The answer must consist only of the lines from the line with "(onNvm f d).lc = d.lc := rfl" to the line with "(onNvm f d).ent = d.ent := rfl", both included, exactly as they stand below.

[[ Data for the task open ]]

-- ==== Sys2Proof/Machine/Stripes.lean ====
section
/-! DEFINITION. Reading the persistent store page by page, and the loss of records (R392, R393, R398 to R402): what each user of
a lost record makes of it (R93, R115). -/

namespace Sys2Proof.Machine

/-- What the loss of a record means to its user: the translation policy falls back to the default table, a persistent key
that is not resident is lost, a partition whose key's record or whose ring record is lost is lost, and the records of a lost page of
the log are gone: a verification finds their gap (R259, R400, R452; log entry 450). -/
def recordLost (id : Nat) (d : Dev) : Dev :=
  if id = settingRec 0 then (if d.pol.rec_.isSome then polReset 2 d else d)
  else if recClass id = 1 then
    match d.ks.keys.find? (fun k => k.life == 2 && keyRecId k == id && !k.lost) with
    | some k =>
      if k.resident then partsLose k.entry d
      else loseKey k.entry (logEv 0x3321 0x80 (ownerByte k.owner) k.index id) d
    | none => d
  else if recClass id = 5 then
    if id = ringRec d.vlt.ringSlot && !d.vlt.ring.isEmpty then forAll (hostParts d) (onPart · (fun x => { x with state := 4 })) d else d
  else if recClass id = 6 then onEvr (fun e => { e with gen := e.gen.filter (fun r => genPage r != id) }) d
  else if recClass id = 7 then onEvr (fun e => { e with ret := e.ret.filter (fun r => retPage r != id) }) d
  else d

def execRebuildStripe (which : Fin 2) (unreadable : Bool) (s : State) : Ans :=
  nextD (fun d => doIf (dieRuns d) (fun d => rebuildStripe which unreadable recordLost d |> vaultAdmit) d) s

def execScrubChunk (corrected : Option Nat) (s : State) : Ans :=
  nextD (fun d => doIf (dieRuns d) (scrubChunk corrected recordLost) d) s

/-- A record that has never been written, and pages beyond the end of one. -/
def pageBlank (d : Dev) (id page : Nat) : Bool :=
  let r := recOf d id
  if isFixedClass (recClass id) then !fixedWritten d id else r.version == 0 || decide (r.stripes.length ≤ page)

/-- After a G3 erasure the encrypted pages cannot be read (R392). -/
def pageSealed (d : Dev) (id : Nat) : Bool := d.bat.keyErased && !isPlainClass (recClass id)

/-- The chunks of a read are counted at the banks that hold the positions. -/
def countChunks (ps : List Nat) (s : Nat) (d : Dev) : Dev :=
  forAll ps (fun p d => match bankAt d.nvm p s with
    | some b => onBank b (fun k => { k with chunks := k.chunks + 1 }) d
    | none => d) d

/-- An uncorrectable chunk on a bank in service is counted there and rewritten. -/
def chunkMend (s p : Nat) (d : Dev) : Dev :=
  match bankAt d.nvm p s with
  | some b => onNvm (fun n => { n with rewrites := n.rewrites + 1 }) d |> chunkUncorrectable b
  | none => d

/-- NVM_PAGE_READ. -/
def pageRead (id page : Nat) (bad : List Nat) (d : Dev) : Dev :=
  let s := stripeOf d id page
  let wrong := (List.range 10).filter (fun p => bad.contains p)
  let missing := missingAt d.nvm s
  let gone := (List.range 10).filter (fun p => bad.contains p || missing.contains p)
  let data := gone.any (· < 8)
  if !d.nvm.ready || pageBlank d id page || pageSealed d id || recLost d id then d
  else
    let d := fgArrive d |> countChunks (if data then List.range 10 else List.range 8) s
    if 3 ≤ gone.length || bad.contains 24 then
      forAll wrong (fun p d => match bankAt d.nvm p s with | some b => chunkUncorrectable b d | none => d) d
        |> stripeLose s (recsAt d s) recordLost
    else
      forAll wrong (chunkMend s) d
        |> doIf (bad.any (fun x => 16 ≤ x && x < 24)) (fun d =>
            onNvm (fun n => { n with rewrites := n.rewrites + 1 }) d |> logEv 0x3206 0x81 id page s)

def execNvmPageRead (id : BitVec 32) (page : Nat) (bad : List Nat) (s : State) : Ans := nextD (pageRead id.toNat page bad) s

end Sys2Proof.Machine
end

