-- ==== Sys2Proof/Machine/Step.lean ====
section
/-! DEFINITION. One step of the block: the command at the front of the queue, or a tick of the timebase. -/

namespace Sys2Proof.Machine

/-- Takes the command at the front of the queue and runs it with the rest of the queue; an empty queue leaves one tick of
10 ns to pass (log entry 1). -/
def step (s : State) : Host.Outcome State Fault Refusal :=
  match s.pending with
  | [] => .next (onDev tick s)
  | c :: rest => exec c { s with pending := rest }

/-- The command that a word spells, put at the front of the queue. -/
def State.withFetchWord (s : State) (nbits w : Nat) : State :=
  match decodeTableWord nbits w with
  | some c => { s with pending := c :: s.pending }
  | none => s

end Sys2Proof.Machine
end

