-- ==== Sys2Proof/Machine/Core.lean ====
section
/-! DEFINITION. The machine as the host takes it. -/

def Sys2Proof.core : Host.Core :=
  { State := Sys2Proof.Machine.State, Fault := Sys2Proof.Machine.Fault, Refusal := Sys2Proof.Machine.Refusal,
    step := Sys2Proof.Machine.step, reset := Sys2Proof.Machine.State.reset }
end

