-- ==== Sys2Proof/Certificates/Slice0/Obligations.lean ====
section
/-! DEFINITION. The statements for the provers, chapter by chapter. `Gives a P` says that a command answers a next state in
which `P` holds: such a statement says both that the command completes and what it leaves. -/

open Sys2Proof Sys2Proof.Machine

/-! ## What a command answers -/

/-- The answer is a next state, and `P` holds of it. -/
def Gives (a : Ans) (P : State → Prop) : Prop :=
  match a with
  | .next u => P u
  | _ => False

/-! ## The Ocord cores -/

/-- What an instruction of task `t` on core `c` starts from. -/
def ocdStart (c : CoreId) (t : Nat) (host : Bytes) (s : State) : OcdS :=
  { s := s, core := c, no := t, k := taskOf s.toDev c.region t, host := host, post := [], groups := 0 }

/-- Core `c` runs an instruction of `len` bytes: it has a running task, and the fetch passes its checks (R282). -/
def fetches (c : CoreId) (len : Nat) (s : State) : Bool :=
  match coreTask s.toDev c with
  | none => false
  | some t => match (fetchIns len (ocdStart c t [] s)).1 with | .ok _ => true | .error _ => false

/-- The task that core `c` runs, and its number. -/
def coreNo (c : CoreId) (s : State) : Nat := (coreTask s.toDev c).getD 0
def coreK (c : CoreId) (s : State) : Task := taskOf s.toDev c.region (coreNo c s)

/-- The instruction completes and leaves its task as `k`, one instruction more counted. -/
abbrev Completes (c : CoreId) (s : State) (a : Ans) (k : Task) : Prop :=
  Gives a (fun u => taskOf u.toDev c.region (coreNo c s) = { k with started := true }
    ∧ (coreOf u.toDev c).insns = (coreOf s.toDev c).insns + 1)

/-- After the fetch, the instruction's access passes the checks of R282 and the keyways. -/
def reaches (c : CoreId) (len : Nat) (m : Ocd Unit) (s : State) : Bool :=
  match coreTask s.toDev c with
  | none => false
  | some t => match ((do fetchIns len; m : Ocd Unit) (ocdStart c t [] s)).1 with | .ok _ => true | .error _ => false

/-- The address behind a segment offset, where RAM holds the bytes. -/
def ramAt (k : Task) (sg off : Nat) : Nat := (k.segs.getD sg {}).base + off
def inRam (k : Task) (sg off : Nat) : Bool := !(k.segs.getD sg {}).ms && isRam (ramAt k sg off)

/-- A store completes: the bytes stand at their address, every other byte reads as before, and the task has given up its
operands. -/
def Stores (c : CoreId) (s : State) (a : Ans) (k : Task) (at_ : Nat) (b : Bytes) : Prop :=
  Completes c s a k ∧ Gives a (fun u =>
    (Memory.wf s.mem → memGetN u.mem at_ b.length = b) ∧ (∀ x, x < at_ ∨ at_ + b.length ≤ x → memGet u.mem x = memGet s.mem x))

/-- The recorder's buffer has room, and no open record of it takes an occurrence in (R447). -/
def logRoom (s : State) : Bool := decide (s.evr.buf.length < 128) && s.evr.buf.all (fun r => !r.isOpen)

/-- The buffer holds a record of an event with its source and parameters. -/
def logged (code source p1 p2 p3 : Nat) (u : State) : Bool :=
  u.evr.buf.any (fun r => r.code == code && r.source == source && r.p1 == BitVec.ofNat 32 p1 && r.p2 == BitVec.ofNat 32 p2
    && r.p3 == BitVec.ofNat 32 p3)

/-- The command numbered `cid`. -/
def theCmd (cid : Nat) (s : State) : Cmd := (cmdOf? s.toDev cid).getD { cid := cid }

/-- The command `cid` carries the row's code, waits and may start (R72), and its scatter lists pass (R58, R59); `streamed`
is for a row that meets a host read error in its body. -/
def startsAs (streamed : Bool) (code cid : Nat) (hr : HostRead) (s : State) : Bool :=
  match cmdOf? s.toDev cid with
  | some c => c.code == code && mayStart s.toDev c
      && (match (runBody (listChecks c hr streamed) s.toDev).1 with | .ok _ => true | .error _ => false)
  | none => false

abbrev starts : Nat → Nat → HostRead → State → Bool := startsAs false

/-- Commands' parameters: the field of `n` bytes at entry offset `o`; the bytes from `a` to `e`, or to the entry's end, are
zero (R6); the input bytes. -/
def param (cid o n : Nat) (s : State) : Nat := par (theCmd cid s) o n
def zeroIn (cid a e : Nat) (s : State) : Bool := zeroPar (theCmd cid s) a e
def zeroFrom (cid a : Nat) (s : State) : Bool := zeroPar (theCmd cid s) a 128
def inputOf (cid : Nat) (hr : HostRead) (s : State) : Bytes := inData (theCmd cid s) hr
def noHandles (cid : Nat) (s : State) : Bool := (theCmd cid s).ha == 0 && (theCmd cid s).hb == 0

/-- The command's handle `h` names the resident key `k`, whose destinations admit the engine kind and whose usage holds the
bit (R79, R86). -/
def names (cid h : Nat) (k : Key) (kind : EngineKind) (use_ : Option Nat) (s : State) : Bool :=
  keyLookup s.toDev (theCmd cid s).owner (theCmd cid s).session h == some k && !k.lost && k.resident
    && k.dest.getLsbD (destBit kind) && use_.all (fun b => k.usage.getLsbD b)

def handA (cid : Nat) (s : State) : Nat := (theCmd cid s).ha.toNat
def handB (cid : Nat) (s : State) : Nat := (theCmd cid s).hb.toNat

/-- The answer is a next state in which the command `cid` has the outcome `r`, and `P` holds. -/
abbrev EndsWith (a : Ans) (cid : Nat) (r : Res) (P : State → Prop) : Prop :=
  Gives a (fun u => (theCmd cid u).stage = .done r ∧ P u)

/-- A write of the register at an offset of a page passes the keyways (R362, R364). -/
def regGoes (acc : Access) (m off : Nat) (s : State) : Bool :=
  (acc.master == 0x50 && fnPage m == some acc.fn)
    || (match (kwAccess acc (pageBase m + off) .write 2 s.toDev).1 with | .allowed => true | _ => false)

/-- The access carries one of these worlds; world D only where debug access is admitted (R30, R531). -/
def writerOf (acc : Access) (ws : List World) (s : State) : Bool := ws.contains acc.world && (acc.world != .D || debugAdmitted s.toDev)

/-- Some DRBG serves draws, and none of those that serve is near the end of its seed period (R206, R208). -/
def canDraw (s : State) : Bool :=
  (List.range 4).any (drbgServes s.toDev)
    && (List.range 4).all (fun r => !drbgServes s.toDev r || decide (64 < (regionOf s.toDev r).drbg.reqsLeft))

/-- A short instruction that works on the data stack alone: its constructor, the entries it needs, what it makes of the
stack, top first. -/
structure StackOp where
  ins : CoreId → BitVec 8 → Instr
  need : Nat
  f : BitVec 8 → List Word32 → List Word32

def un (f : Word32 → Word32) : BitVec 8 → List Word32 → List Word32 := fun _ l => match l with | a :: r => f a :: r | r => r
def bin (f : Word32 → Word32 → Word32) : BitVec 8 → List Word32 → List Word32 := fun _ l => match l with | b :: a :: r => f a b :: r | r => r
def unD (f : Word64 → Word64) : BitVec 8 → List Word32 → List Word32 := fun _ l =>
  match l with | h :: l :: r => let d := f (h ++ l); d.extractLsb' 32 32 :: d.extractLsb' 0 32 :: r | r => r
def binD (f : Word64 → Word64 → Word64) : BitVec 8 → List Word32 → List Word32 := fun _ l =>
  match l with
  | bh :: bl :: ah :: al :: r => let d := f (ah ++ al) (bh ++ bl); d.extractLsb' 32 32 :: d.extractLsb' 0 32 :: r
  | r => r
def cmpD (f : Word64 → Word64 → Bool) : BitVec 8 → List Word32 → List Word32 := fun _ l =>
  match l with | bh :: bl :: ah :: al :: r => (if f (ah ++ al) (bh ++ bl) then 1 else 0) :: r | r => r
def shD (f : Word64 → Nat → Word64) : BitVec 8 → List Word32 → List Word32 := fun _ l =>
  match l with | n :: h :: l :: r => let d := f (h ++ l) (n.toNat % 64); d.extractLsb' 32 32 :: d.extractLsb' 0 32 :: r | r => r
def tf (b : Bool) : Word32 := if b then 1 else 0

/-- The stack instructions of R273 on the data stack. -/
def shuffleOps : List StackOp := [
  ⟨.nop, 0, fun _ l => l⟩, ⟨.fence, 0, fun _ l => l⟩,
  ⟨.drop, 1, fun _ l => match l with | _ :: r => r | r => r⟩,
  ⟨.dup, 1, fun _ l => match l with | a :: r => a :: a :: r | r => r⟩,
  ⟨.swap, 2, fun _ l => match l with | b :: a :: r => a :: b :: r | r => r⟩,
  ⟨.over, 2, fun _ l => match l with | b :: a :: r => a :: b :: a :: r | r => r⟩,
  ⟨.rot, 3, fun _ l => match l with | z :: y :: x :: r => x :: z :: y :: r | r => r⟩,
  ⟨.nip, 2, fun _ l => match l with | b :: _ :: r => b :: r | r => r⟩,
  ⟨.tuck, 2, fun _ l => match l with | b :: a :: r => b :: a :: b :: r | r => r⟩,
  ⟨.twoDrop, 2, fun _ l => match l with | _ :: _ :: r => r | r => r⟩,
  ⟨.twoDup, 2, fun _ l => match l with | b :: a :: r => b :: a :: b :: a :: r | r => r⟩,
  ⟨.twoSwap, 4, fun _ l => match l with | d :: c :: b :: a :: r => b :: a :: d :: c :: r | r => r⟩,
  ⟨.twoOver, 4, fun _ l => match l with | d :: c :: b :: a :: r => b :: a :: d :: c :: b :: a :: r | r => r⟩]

[[ Data for the task closed ]]
[[ Data for the task open ]]

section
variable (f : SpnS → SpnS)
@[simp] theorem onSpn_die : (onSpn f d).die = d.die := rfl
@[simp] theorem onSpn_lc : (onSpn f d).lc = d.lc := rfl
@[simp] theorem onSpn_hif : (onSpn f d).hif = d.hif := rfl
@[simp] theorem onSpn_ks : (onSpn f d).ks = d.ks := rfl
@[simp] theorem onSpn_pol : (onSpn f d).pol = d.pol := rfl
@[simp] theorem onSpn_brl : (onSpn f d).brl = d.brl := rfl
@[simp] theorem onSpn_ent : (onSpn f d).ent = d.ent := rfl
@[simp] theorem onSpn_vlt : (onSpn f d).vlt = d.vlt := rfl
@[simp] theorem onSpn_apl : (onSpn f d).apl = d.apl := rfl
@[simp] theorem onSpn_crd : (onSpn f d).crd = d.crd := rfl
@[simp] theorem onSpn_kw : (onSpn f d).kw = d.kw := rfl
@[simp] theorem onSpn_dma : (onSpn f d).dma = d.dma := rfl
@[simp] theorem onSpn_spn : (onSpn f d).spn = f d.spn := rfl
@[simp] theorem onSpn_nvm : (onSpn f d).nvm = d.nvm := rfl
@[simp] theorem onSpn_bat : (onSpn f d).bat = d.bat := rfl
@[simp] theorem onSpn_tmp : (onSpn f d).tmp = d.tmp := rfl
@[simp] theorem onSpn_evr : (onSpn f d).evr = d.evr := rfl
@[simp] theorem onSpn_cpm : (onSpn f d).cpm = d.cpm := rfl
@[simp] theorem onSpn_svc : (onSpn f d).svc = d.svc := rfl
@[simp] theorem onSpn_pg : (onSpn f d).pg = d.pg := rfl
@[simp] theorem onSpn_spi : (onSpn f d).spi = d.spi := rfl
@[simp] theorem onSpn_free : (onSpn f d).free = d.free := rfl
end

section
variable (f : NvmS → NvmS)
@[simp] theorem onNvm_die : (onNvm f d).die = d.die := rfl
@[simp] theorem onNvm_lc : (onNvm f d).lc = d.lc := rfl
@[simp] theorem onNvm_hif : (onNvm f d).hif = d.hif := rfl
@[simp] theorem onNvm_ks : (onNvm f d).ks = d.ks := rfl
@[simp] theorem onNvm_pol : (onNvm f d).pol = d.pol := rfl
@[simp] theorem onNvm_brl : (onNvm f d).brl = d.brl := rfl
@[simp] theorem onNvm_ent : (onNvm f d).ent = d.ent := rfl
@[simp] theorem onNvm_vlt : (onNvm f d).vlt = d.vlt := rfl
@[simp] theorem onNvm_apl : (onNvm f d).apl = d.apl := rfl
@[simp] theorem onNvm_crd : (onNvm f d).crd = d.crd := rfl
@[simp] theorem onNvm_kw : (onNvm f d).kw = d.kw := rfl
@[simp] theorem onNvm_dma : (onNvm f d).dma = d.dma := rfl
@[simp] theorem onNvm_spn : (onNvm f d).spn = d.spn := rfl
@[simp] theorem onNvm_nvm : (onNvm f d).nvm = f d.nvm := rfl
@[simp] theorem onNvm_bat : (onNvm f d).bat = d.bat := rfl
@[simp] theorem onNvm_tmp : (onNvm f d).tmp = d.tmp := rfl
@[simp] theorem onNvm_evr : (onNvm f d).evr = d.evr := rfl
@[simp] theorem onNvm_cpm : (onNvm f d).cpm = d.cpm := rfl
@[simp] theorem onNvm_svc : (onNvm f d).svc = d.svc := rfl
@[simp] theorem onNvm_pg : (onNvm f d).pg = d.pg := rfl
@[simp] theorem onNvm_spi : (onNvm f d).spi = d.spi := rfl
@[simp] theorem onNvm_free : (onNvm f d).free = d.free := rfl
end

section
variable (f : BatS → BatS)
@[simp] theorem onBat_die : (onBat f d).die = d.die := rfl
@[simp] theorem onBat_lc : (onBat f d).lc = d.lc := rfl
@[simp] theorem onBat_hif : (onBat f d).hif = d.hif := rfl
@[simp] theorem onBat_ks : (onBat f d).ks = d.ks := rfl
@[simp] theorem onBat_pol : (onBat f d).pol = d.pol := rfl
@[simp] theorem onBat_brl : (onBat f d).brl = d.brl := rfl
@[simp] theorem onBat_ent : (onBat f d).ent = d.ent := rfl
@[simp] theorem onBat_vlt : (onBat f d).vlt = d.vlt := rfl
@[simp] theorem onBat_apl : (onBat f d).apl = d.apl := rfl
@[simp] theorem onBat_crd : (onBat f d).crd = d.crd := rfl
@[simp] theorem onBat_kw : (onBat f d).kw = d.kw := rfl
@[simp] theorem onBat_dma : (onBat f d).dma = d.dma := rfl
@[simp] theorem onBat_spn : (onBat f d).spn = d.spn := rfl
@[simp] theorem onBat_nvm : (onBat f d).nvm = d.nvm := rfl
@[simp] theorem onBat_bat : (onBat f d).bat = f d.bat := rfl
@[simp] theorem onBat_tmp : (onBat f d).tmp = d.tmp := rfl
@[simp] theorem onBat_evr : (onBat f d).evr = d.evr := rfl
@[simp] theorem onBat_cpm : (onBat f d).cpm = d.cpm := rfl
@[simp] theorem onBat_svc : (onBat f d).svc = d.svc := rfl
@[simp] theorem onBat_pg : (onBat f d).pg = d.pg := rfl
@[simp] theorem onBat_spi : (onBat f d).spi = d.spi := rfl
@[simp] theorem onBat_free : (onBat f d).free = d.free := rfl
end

[[ Data for the task closed ]]

▶ **Your response**:
@[simp] theorem onNvm_lc : (onNvm f d).lc = d.lc := rfl
@[simp] theorem onNvm_hif : (onNvm f d).hif = d.hif := rfl
@[simp] theorem onNvm_ks : (onNvm f d).ks = d.ks := rfl
@[simp] theorem onNvm_pol : (onNvm f d).pol = d.pol := rfl
@[simp] theorem onNvm_brl : (onNvm f d).brl = d.brl := rfl
@[simp] theorem onNvm_ent : (onNvm f d).ent = d.ent := rfl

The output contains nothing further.